Looks like you're having lots of fun with this!  I would go with water fern, personally, although the duckweed might have a nicer aesthetic look with the plants you already have in there.

Best of luck!


----------



## Creat (Dec 6, 2010)

I love these! Used to set up a bunch of them in those clear cookie jars with the clamp lids. I might have to go do that now... yours looks lovely cant wait till it grows in


----------



## Oldfishlady (Mar 1, 2010)

Neat....

I am sure you seen this already since you have Walstads book-but for others that might be interested in setting a soil based shrimp bowl up...here is a nice link with a pdf article with step-by-step instructions....

http://www.atlasbooks.com/marktplc/00388Shrimp.pdf


----------



## leafythegreat (Aug 17, 2012)

I can't believe how big the plants are getting! You see there that they're hardly brushing the water line, now all of them are over the rim of the bowl. :shock:

I knew Walstad's method was supposed to be good, but dang!
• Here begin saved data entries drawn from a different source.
/-- A command issued to AGEN (R168, R169, R196): the word with the operands sampled at issue, the last XCHG command observed
before, and its progress (`buf`: the beats of the present item that wait; `acc`: its steps so far;
`frames`: where the command's translations have led so far, by table entry; `bring`: the frame that is being brought here for it, R236). A primer command has sequence number 0 and its three values stand in `addr`, `val` and `set` (R136, R306). -/
structure ACmd where
  seq : Nat
  seen : Nat
  ins : Instr
  raw : Word
  tidx : Nat
  bank : Bool
  sc : Nat
  a : Vector Word 16
  set : ColSet
  addr : Word
  val : Word
  ovf : BitVec 14
  crt : Crt
  took : Bool
  rank : Nat
  item : Nat
  buf : List Beat
  acc : Option Access
  frames : KV Nat FrameUse
  rem : Option Remote
  page : Page
  bring : Option Work
  halted : Bool
  held : Bool
  fin : Bool
  deriving DecidableEq, Repr

/-- How far an XCHG command is (R189, R190, R277). `sent`: its fragments are queued; `left`: how many have not left; `resend`: its
fragments were asked for again; `lostRep`: its reply is lost and its place still to be written as poisoned (R275); `acc`: the
steps of its source or its landing so far; `frames`: where the command's translations have led so far, by table entry (R232). -/
structure XCmd where
  seq : Nat
  seen : Nat
  ins : Instr
  raw : Word
  tidx : Nat
  bank : Bool
  sc : Nat
  ae : Word
  asrc : Word
  adst : Word
  atag : Word
  crt : Crt
  took : Bool
  started : Bool
  sent : Bool
  left : Nat
  resent : Bool
  reports : List MKey
  need : Nat
  applied : Nat
  deadline : Nat
  heldRep : Bool
  delivering : Bool
  cancelled : Bool
  resend : Bool
  lostRep : Bool
  acc : Option Access
  frames : KV Nat FrameUse
  page : Page
  halted : Bool
  held : Bool
  fin : Bool
  deriving DecidableEq, Repr

/-- Another agent, of this device or another, by its endpoint (R206, R262); of this device with the launch it ran in, else 0. -/
structure Sender where
  ep : Nat
  agent : AgentKey
  launch : Nat
  deriving DecidableEq, Repr

/-- Who writes core storage (R29, R206): a command of this agent's own engine, or another agent by an XWR with its number. -/
inductive Writer where
  | own (xchg : Bool) (seq : Nat)
  | other (a : Sender) (seq : Nat)
  deriving DecidableEq, Repr

/-- An engine write of core storage that the program has not observed (R29): the value before it, who wrote, and when the
program observed it. -/
structure Unobs where
  col : Nat
  place : Place
  old : PlaceV
  by_ : Writer
  obs : Option Nat
  deriving DecidableEq, Repr

/-- An agent register that an AGEN command writes, unobserved so far (R170): the value once it has performed, and whether the program
wrote the register after the command issued. Until the observation the register itself holds what it held beside this write. -/
structure AAlt where
  reg : BitVec 4
  seq : Nat
  written : Option Word
  clash : Bool
  deriving DecidableEq, Repr

/-- An event of the agent's own that a sender caused (R206): the command that shows it when it is observed, the
sender, and the last XCHG command that the sender had observed before it caused the event. -/
structure Caused where
  xchg : Bool
  seq : Nat
  by_ : Sender
  seen : Nat
  deriving DecidableEq, Repr

/-- A descriptor slot whose load the program has not observed (R169): the TDESC's number and the descriptor before it. -/
structure TdAlt where
  slot : Nat
  seq : Nat
  old : Option (BitVec 512)
  deriving DecidableEq, Repr

/-- The overlay load (R85): its address, the steps of its present item so far, whether it is complete, the fault cause it found (R286
kind 12), where its item stands with the walkers (R233), and where its translations have led so far (R232). -/
structure Overlay where
  addr : Word
  words : Nat
  acc : Option Access
  done : Bool
  err : Option Nat
  page : Page
  frames : KV Nat FrameUse
  deriving DecidableEq, Repr

/-- A PHASE that waits (R79): the scope, the commands it covers, whether its step has been taken. -/
structure PhaseReq where
  fabric : Bool
  wait : Bool
  aSeq : Nat
  xSeq : Nat
  deriving DecidableEq, Repr

/-- A result of the sequencer that is due in the next strand cycle (R23). -/
inductive Pend where
  | x (r : BitVec 4) (v : Word)
  | a (r : BitVec 4) (v : Word)
  | fpc (v : BitVec 4)
  | ovf (v : BitVec 14)
  | colset (r : BitVec 4) (c : ColSet)
  | crt (r : BitVec 3) (c : Crt)
  | rot (rowsz : Nat) (tilesz : Nat)
  | observe (xchg : Bool) (n : Nat)
  deriving DecidableEq, Repr

/-- The instruction word before the next one in the text (R49, R58). -/
structure Prev where
  t : Nat
  eng : Eng
  idx : Nat
  litsOwned : Nat
  deriving DecidableEq, Repr

/-- A fault of its place in the text that a word has, while its other checks are made (R287): an order fault with the issue time it
computes (R49), or the overrun of the loop iteration `i` that began at `b` (R51). -/
inductive LateFault where
  | order (T : Nat)
  | overrun (b i : Nat)
  deriving DecidableEq, Repr

/-- The sequencer of an agent (R12). `skip`: the words that RESUME mode 1 passes over in this strand cycle (R288); `late`: the
fault that the last word has by its place in the text, while its other checks are made (R49, R51, R287); `overlaid`: the running bank
holds an overlay, whose header gave its length (R85), and not the launch image. -/
structure Sqr where
  text0 : KV Nat Word
  text1 : KV Nat Word
  len0 : Nat
  len1 : Nat
  overlaid : Bool
  pc : Nat
  bank : Bool
  x : Vector Word 16
  loops : List Loop
  rets : List Nat
  refs : Refs
  vrot : Nat
  mrot : Nat
  rowsz : Nat
  tilesz : Nat
  p : BitVec 7
  fpc : BitVec 4
  ovf : BitVec 14
  pend : List Pend
  prev : Option Prev
  jump : Option Jump
  head : Option (Nat × Nat × Bool × Nat)
  leaving : Bool
  halted : Bool
  ovly : Option Overlay
  phase : Option PhaseReq
  yield : Option (BitVec 32)
  mmaFree : Nat
  skip : List Nat
  late : Option LateFault
  bad : Bool
  deriving DecidableEq, Repr

/-- What SWAP copies for a replay (R84, R220). -/
structure SwapCopy where
  t : Nat
  retry : Nat
  sqr : Sqr
  queues : Queues
  cores : KV Nat (Vector (BitVec 32) 16 × BitVec 8)
  deriving DecidableEq, Repr

/-- A finished translation (R231): the descriptor and the tile-table entry and, for a local frame, the machine frame and its
write bit. -/
structure Trans where
  desc : BitVec 512
  ent : BitVec 128
  local_ : Option (Nat × Bool)
  deriving DecidableEq, Repr

/-- Device memory (R223, R224): bytes in canonical form and the poisoned 64-byte lines, rising. -/
structure Mem where
  cells : List Host.Cell
  pois : List Nat
  deriving DecidableEq, Repr

/-- What an address that is not listed reads as: zero, clean (R316). -/
def Mem.unlisted : Byte := 0

/-- Memory with nothing listed. -/
def Mem.empty : Mem := ⟨[], []⟩

/-- The keys rise strictly. -/
def rising : List Nat → Bool
  | [] => true
  | [_] => true
  | a :: b :: l => decide (a < b) && rising (b :: l)

/-- The canonical form: addresses rise strictly and no listed byte is the one an unlisted address reads as. -/
def Mem.wf (m : Mem) : Bool :=
  rising (m.cells.map (·.1)) && m.cells.all (fun c => decide (c.2 ≠ Mem.unlisted)) && rising m.pois

/-- The view of an agent (R196): the snapshot and the place in the log of writes where it was taken. -/
structure View where
  mem : Mem
  at_ : Nat
  deriving DecidableEq, Repr

/-- An XCHG message that an agent has sent (R295, R296): its command, when, and the endpoint or group and the agent it went to. -/
structure Sent where
  seq : Nat
  at_ : Nat
  grp : Bool
  dst : Nat
  dag : AgentKey
  deriving DecidableEq, Repr

/-- A word that an agent's sequencer issued: its strand cycle, engine, text index and bank, and the word. -/
structure Issued where
  t : Nat
  eng : Eng
  idx : Nat
  bank : Bool
  word : Word
  deriving DecidableEq, Repr

/-- One (strand, row) pair: sequencer, queues, engines, memory view and cores (R8, R12, R24, R27, R196). `xdone`: X1 commands
that have completed, against which a loss may still be recorded (R275). `begun`: its view for its first step is taken (R196). `seenX`, `caused`, `bseen`: what the chain of R206
needs: the last XCHG command observed, the events that senders caused, and what stood observed at each write of B. `recent`,
`landed`: the words issued and the results landed in the last strand cycles, against which the shadow may still speak (R289): of a
result, the issue time, the column and the place. -/
structure Agent where
  sqr : Sqr
  q : Queues
  swap : Option SwapCopy
  pipe : KV Nat PipeWord
  beats : KV Nat Beat
  a : Vector Word 16
  aAlt : List AAlt
  td : Vector (Option (BitVec 512)) 16
  tdAlt : List TdAlt
  colset : Vector ColSet 16
  crt : Vector Crt 8
  tca : Nat
  tcx : Nat
  seqA : Nat
  seqX : Nat
  seenX : Nat
  caused : List Caused
  acmds : List ACmd
  xcmds : List XCmd
  xdone : List XCmd
  begun : Bool
  haltA : Bool
  haltX : Bool
  v : View
  b : KV Nat (Word × Bool)
  bseen : KV Nat Nat
  tcache : KV (Nat × Nat) Trans
  phaseLog : List Nat
  sentLog : List Sent
  unobs : List Unobs
  recent : List Issued
  landed : List (Nat × Nat × Place)
  cores : KV Nat Core
  deriving DecidableEq, Repr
Definitely wanting to add more Hygrophila now, of course. Will keep an eye out for floating plants, but the pond I took those from is pretty well managed. My school's a huge football campus, and the pond is in the middle of a park that's often used for tailgating, so the university keeps it in tip-top shape and clear of plants. Really a shame.

I'll have pictures up tomorrow; already in bed and I don't want to wake my betta and the cories up by turning on the adjacent lamp.


----------